◆ **Instructions to follow**: From the listing below, output only the lines starting at the line that has "most significant bit" and ending at the line that has "def Obligations.DrawXorsSpriteWithWrap : Prop", exactly as they appear, ends included.
#### Information shown
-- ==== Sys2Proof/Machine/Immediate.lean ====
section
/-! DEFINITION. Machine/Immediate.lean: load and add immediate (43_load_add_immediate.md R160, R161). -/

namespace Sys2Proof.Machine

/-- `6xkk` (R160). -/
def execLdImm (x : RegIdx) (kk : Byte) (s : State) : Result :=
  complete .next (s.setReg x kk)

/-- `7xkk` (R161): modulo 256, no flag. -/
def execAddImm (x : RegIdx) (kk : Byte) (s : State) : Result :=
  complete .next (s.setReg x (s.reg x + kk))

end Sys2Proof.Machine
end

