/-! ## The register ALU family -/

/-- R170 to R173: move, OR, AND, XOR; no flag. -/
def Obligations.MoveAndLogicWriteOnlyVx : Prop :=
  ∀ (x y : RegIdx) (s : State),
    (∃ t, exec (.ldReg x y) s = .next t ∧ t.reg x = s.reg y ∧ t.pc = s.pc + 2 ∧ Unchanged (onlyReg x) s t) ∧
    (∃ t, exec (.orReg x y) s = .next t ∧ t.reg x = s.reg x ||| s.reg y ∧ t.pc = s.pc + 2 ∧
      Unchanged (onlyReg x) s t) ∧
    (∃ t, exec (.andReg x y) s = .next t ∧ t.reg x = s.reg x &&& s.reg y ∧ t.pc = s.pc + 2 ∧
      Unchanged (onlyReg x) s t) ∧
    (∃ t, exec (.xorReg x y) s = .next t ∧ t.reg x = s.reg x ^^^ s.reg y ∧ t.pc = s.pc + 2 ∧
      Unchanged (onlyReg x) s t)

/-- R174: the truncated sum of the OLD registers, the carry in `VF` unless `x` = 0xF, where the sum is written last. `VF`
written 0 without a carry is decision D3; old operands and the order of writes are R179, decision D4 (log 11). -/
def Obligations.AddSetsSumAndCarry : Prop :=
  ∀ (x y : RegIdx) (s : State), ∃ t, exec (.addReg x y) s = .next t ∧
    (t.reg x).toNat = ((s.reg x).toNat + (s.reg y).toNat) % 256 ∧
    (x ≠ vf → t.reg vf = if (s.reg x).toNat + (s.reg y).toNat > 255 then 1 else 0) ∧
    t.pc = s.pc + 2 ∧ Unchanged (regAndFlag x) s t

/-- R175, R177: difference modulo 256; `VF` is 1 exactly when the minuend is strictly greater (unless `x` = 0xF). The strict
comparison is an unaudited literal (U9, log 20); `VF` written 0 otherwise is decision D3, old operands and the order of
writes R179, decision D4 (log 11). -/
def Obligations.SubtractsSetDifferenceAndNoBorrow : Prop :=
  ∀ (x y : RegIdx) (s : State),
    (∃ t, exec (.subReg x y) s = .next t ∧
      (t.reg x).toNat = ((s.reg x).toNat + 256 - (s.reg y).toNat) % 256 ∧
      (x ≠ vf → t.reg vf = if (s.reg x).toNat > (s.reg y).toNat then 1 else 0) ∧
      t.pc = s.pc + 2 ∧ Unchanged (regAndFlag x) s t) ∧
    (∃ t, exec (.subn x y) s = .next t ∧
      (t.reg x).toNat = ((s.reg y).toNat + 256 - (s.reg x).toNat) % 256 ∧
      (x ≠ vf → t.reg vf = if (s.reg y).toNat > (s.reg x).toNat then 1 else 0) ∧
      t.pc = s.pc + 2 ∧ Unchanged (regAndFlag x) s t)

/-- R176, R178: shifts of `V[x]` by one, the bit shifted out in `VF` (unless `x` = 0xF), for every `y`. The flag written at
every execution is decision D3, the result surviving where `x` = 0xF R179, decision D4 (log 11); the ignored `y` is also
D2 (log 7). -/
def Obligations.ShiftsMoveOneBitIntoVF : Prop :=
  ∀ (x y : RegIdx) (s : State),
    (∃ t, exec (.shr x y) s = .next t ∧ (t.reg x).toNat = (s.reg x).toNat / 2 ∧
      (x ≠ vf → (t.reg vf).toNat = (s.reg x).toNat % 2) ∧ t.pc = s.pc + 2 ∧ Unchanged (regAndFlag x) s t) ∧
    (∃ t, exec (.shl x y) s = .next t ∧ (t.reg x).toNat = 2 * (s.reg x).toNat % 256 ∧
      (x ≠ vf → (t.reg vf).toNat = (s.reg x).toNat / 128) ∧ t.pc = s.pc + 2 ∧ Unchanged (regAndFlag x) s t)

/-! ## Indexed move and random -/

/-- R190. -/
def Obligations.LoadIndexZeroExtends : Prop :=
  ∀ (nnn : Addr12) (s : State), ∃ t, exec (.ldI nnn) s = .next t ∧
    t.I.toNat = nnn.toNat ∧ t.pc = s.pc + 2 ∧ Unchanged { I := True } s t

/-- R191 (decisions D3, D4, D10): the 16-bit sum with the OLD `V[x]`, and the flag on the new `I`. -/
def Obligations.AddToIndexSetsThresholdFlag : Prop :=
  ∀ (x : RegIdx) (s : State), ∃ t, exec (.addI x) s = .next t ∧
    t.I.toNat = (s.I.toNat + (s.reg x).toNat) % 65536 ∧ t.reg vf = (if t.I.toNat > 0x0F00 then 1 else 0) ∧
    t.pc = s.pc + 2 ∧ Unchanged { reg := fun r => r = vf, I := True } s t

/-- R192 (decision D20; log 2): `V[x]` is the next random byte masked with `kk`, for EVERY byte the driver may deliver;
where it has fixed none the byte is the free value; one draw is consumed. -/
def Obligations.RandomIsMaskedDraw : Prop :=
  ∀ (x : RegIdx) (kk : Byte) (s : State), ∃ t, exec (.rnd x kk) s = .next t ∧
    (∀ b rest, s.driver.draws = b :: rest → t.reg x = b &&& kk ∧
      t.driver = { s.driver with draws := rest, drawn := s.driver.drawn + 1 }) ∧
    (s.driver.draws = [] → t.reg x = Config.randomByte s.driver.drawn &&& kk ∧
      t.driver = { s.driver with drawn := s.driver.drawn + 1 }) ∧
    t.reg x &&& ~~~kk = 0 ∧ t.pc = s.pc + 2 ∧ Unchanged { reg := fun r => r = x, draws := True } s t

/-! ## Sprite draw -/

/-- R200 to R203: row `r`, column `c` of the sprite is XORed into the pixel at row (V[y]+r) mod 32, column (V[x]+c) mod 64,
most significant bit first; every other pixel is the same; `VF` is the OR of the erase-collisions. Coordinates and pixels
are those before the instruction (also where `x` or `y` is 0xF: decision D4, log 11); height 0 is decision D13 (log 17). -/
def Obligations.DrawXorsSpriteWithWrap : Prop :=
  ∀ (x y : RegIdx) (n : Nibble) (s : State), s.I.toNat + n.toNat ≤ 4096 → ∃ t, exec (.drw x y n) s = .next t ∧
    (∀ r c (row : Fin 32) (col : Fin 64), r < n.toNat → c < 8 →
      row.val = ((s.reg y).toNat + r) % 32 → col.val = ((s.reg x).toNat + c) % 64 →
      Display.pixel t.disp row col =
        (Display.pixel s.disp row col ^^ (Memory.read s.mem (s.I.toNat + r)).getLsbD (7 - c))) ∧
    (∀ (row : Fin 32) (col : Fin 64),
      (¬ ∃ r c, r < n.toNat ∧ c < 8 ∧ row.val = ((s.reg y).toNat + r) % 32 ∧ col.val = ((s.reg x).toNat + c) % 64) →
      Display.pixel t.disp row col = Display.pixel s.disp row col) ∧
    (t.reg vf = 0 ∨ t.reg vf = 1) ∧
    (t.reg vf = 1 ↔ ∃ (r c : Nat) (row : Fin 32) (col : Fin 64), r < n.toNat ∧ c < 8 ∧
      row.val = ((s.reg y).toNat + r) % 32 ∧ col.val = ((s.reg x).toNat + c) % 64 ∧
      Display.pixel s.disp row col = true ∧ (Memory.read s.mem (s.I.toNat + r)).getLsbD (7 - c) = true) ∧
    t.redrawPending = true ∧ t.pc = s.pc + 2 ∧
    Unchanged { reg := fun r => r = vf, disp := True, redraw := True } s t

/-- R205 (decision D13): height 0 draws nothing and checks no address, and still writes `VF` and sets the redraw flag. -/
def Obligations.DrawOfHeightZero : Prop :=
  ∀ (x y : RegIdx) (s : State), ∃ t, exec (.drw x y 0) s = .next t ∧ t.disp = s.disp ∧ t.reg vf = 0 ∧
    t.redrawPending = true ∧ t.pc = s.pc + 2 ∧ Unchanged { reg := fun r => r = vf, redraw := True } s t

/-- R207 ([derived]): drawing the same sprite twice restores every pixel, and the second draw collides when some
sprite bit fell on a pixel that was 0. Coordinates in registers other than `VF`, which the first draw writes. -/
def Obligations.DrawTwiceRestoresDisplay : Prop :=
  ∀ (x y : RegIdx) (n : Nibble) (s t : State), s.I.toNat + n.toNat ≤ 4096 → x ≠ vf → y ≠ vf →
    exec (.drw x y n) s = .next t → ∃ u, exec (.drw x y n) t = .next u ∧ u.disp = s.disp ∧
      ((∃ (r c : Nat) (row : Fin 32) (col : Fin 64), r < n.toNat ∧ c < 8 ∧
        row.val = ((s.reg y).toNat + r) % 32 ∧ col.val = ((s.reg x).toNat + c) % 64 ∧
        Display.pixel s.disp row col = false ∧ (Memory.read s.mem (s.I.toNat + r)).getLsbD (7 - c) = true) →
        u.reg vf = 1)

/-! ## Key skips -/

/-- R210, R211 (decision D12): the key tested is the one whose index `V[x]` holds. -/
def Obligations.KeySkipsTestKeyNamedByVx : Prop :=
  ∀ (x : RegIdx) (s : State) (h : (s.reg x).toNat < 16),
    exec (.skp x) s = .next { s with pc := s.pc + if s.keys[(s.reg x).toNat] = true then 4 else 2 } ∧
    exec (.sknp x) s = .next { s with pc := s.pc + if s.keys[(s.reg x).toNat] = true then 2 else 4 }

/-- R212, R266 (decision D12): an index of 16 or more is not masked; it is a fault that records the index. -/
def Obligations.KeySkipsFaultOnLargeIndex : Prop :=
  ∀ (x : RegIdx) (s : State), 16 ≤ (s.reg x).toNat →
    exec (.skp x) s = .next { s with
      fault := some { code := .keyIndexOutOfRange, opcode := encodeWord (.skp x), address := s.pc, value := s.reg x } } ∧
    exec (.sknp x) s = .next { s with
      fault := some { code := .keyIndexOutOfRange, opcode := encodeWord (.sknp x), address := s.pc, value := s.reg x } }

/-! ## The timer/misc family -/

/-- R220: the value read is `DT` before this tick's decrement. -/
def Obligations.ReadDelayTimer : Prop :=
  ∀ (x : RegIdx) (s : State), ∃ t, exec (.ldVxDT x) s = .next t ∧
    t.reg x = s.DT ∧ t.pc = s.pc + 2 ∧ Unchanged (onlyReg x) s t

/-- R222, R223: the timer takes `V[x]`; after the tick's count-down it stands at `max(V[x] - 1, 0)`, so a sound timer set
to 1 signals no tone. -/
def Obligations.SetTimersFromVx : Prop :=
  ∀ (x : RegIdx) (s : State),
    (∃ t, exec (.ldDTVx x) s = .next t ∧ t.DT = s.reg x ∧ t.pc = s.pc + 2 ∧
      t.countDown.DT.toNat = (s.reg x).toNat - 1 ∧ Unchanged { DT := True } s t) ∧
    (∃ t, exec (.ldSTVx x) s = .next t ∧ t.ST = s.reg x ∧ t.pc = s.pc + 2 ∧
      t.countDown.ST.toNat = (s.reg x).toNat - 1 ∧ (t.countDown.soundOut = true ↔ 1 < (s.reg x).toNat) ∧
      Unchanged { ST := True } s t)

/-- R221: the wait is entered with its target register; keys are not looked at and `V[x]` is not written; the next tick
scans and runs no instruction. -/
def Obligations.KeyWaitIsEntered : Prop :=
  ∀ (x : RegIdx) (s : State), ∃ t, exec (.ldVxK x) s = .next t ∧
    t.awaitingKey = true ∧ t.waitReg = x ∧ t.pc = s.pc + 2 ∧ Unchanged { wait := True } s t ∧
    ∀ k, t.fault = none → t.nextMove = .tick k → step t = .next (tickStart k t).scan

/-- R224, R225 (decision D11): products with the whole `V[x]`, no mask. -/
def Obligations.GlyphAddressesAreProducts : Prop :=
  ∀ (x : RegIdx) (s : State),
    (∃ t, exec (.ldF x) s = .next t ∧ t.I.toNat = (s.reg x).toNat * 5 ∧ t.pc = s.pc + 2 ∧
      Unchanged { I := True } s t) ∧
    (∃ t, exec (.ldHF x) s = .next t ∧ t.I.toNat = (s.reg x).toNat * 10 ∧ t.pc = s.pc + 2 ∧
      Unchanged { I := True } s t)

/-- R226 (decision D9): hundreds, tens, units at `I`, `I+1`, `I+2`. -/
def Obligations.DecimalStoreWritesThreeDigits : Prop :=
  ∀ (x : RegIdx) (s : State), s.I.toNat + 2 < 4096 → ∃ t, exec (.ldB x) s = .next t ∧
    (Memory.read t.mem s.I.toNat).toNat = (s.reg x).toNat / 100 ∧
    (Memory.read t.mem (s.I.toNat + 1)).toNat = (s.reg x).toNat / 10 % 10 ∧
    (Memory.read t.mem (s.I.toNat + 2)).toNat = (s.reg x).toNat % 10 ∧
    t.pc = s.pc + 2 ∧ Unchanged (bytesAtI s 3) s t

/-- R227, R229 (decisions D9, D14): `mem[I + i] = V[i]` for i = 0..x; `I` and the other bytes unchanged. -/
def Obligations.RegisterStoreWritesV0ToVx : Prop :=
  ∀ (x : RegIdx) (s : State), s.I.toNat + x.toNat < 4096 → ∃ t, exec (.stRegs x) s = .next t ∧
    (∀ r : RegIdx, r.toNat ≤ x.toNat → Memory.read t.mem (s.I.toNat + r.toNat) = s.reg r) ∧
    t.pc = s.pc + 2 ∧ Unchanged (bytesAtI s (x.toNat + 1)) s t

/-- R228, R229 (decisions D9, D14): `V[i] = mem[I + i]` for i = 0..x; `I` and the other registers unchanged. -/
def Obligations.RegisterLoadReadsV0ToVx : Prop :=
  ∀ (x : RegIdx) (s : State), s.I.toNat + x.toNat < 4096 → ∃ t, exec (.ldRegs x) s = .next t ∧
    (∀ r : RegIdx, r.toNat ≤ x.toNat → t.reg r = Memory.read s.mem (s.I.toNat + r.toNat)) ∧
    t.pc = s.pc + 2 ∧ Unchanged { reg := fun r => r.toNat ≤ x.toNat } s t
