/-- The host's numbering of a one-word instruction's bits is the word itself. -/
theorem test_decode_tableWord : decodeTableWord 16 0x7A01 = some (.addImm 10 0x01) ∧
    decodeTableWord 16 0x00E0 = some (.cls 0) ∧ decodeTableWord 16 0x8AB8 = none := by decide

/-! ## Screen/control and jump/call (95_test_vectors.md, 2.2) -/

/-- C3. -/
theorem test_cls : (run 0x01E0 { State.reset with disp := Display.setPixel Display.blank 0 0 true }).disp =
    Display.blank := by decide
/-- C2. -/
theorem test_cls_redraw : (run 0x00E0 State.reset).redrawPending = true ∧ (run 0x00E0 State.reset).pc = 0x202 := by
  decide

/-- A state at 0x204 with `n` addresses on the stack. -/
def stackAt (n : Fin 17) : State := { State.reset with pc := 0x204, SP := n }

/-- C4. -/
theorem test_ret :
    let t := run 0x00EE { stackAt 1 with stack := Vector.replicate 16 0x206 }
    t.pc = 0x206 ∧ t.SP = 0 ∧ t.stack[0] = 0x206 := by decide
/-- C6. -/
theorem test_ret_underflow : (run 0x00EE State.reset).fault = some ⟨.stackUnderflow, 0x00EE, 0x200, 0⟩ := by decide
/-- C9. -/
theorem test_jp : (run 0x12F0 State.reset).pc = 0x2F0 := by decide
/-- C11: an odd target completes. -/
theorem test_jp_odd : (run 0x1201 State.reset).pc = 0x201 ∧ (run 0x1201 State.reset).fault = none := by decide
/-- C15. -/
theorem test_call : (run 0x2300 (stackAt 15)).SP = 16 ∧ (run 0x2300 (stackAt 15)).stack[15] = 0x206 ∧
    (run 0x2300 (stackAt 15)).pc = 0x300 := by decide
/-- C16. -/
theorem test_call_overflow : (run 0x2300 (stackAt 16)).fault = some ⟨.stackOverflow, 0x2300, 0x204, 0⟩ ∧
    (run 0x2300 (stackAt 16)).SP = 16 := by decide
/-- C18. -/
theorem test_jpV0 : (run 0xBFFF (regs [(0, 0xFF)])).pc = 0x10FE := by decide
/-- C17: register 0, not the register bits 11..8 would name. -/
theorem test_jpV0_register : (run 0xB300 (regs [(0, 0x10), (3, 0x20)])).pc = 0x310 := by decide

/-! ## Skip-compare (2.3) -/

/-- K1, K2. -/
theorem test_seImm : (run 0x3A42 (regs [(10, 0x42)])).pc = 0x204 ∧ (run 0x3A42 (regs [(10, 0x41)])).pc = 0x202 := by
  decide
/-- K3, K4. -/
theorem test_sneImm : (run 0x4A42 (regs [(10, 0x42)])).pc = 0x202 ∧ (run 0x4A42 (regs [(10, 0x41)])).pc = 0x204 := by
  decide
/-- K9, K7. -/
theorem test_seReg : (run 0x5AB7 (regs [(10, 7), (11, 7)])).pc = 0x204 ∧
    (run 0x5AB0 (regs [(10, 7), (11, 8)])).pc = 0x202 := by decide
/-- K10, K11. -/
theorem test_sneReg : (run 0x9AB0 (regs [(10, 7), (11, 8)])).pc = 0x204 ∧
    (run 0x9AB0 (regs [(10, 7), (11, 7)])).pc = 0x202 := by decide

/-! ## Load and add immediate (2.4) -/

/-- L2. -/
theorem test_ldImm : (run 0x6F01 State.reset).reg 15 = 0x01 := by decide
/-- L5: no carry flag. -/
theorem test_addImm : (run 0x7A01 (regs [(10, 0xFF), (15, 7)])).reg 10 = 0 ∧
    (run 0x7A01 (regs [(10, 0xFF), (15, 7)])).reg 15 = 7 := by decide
########
◆ **Output below**:
most significant bit first; every other pixel is the same; `VF` is the OR of the erase-collisions. Coordinates and pixels
are those before the instruction (also where `x` or `y` is 0xF: decision D4, log 11); height 0 is decision D13 (log 17). -/
def Obligations.DrawXorsSpriteWithWrap : Prop :=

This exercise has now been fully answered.